Contributions of the escape depth to the photoelectron intensity of a well-defined initial state

Using the adsorbate-induced two-dimensional electron system on InAs(110) as an initial state, which provides rather small energy and $k$-space distribution, we measure the photoelectron intensity as a function of photoelectron energy. It oscillates twice between $3\mathrm{eV}$ and $23\mathrm{eV}$ having maxima at $5.5\mathrm{eV}$ and $19\mathrm{eV}$. Comparison with calculations performed within the one-step model shows that the maximum at low energy is due to an overlap of a maximum in the photoelectron escape depth and a maximum of the matrix elements corresponding to the atomic wave functions. In contrast, the maximum at high energy is caused by final states crossing the $\Gamma$ point exactly at this energy.
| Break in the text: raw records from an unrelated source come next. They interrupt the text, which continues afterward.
/-- Coursing, link notices and manual coordinates. A link map, or a link notice, is taken as the latest of its module; one
that is new goes on to every UP port (a map outside steps 5 and 6, which it may end), and after a notice in state 6 in
mode 0 every entry of the routing table without override is computed anew. FAB_CRS start begins coursing in the mode
written: with a link that trains it waits in step 1, with every enabled link UP, one of which has brought no identity
packet yet, it sends identity packets. An identity packet from another port than Table 9.1 expects, or of another
revision, makes the link MISCABLED with event 0x5002; a fitting one leaves it UP and counts for a step 2 to come, and
the last one of step 2 begins the election. A smaller serial is taken and passed on, a larger one noted; the first
coordinate offer is taken, one that does not fit ends coursing in state 7. The release, which the corner takes once it
has gathered completion and another module once its table is filled, ends it in state 6, a failed one in state 7, with
event 0x5003; it is passed on, and at the first the corner steps. FAB_COORD in manual mode sets address and time root;
in mode 0 it is ignored. The kinds and the layout of the CTL messages are the model's choice (log 52); the steps in
which election, offers, maps and the release act are deduced (log 53); the shape that the release's command names is
not read (log 53).
Rests on 09 (R255, R256, R257, R258, R262, R272, Table 9.18). -/
def Obligations.Coursing : Prop :=
  ∀ (s : State), s.dev.hubOn = true → let crs := s.dev.hub.crs; let up := s.dev.upPorts
    (∀ (a : DevAddr) (m : BitVec 12),
      let maps := (a, m) :: crs.maps.filter fun x => x.1 != a
      let ctl := fun k => if (a, m) ∈ crs.maps then s.dev.hub.ctl else s.told up k [a.toNat, m.toNat]
      Yields (.linkMapFlood a m) s (fun t => t.dev.hub.crs.maps = maps ∧ ((crs.state = 1 → crs.step ≠ 5 ∧ crs.step ≠ 6) → t.dev.hub.ctl = ctl ctlMap)) ∧
      Yields (.linkNotice a m) s (fun t => t.dev.hub.crs = { crs with maps := maps } ∧ t.dev.hub.ctl = ctl ctlNotice ∧
        (crs.state = 6 → s.dev.manual = false → bitOf (s.dev.reg (aFab 0x10)) 15 = true → ∀ e, e < 24576 →
          t.dev.route e = if (s.dev.route e).testBit 9 then s.dev.route e
            else t.dev.routeFor s.dev.shape (e % 32) (e / 32 % 32) (e / 1024)))) ∧
    (∀ v : Word, bitOf v 0 = true → crs.state ≠ 1 →
      (∀ l : LinkId, bitOf (s.dev.reg (aLnk l 0)) 0 = true → s.dev.dom (.link l) = .on → (s.dev.link l).st = .training →
        Yields (.fabCrsStart v) s fun t => t.dev.hub.crs.state = 1 ∧ t.dev.hub.crs.step = 1 ∧ t.dev.hub.crs.mode = bitOf v 1) ∧
      ((∃ l ∈ up, l.val ∉ crs.seen) → (∀ l, s.dev.target (.link l) ≠ 0 ∧ s.dev.dom (.link l) ≠ .waking ∧ (bitOf (s.dev.reg (aLnk l 0)) 0 = true → (s.dev.link l).st = .up) ∧ (s.dev.link l).st ≠ .training) →
        Yields (.fabCrsStart v) s fun t => t.dev.hub.crs.state = 1 ∧ t.dev.hub.crs.step = 2 ∧ t.dev.hub.crs.mode = bitOf v 1 ∧
          t.dev.hub.ctl = s.dev.hub.ctl ++ up.map fun l => (l, ctlPacket s.dev.ownDev (s.dev.link l).peerDev ctlIdentity [Config.serial.toNat, l.val, 2]))) ∧
    (∀ (l : LinkId) (serial : Word) (port : Fin 16) (rev : Byte), (s.dev.link l).st = .up →
      let known := fun (t : State) => (t.dev.link l).peerPort.toNat = port.val ∧ t.dev.reg (aLnk l 0x18) = serial
      let good := port.val = l.val ^^^ 2 ∧ rev = 2
      (crs.state ≠ 1 → ¬ good → Yields (.identityPacket l serial port.val rev) s fun t => (t.dev.link l).st = .miscabled ∧ Raised [0x5002] s t ∧ known t) ∧
      (crs.state ≠ 1 → good → Yields (.identityPacket l serial port.val rev) s fun t => (t.dev.link l).st = .up ∧ Raised [] s t ∧ known t ∧
        l.val ∈ t.dev.hub.crs.seen) ∧
      (crs.state = 1 → crs.step = 2 → crs.mode = false → crs.named = 0 → crs.heard = [] → crs.offers = [] → crs.taken = [] → (∀ k ∈ up, k = l ∨ k.val ∈ crs.seen) → good →
        Yields (.identityPacket l serial port.val rev) s fun t => t.dev.hub.crs.step = 3 ∧ t.dev.hub.crs.smallest = Config.serial ∧
          t.dev.hub.ctl = s.told up ctlElection [Config.serial.toNat] ∧ known t)) ∧
    (crs.state = 1 → crs.mode = false →
      (∀ (l : LinkId) (serial : Word), crs.named = 0 → let heard := (l.val, serial) :: crs.heard.filter fun x => x.1 != l.val
        (3 ≤ crs.step → serial.toNat < crs.smallest.toNat → Yields (.cornerElection l serial) s fun t => t.dev.hub.crs.heard = heard ∧
          t.dev.hub.crs.step = 3 ∧ t.dev.hub.crs.smallest = t.dev.hub.crs.least ∧ t.dev.hub.crs.corner = false ∧
          t.dev.hub.ctl = s.told up ctlElection [t.dev.hub.crs.least.toNat]) ∧
        ((crs.step < 3 ∨ (crs.smallest.toNat ≤ serial.toNat ∧ crs.smallest ≠ Config.serial)) → Yields (.cornerElection l serial) s fun t =>
          t.dev.hub = { s.dev.hub with crs := { crs with heard := heard } })) ∧
      (∀ (l : LinkId) (x y : Fin 33) (z : Fin 25), 3 ≤ crs.step →
        (crs.offer = none → Yields (.coordinateOffer l x.val y.val z.val) s fun t => t.dev.hub.crs.offer = some (x.val, y.val, z.val) ∧
          t.dev.regFld (aFab 0x10) 0 16 = devOf x.val y.val z.val + 2 ^ 15) ∧
        (∀ own, crs.offer = some own → offerFits crs.shape own (x.val, y.val, z.val) = false → Yields (.coordinateOffer l x.val y.val z.val) s fun t =>
          t.dev.hub.crs.state = 7 ∧ t.dev.hub.crs.offer = some own ∧ Raised [0x5003] s t))) ∧
    (∀ sh : Shape, crs.state = 1 → let ready := if crs.corner then crs.gathered = true else crs.step = 7
      let told := fun (t : State) ok => t.dev.hub.ctl = s.told up ctlRelease [b2n ok, crs.shape.x, crs.shape.y, crs.shape.z] ∧ Raised [0x5003] s t
      (ready → Yields (.coursingRelease true sh) s fun t =>
        t.dev.hub.crs.state = 6 ∧ t.dev.hub.crs.step = 7 ∧ t.dev.hub.crs.first = false ∧ told t true ∧
        (crs.corner = true → crs.first = true → t.dev.hub.ftime.root = true ∧ t.dev.hub.ftime.acq = true)) ∧
      (¬ ready → Yields (.coursingRelease true sh) s fun t => t = s) ∧
      Yields (.coursingRelease false sh) s fun t => t.dev.hub.crs.state = 7 ∧ t.dev.hub.crs.step = crs.step ∧ told t false) ∧
    (∀ v : Word, (s.dev.manual = true → fld v 0 15 ≠ 0x7FFF → Yields (.fabCoordWrite v) s fun t =>
        t.dev.regFld (aFab 0x10) 0 16 = fld v 0 16 ∧ t.dev.hub.ftime.root = (bitOf v 15 && decide (fld v 0 15 = 0))) ∧
      (s.dev.manual = false → Yields (.fabCoordWrite v) s (Untouched s)))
The comparison confirms the theoretical prediction that the escape depth at low excitation energies can be significantly modified by band-structure effects.

Figure 1

(a) Energy scan of 2DES peak and fit (see text) at $h\nu =10\mathrm{eV}$, $\theta =0°$, $E_{\text{pass}}=4\mathrm{eV}$; $E1$, $E2$: subband energies. (b) Angular scans of 2DES peak at different $E-E_F$, $h\nu =10\mathrm{eV}$, $E_{\text{pass}}=4\mathrm{eV}$. (C) Fit curves to (b) with same fit parameters as in (a); same symbols are used in (b) and (c) as marked in between.

Figure 2

(a) and (b) Energy scans of 2DES peak at different $h\nu$ as indicated, $E_{\text{pass}}=20\mathrm{eV}$, $\theta =0°$; data are scaled to photon fluence and offset as marked by horizontal lines. (c) Angular scans of 2DES peak at different $h\nu$ as indicated, $E_{\text{pass}}=4\mathrm{eV}$, $E-E_F=-50\mathrm{meV}$; data are scaled to the same height at $\theta =0°$; the horizontal line [full width at half maximum (FWHM)] is at half maximum.

Figure 3

(a) 2DES peak intensity normalized to the photon fluence and to the angular collection efficiency of the analyzer; different $E_{\text{pass}}$ are indicated. (b) Calculated photoelectron intensity in normal emission using the initial states at the bottom of the conduction band of InAs(110); calculation performed according to Ref. 15.

Figure 4

(a) Calculated escape depth $\lambda$ as a function of energy. (b) Matrix elements corresponding to the As $s$ orbitals of the initial states displayed for different layers from the surface as indicated. (c) Complex band structure of InAs(110) perpendicular to the surface; thin lines are real states of the infinite crystal, thick lines are complex states of the semi-infinite crystal; vertical bars mark the strength of the coupling of complex states to vacuum states; only states with significant coupling are plotted; $E_{\text{final}}$ at the lower bar is given with respect to the valence-band maximum.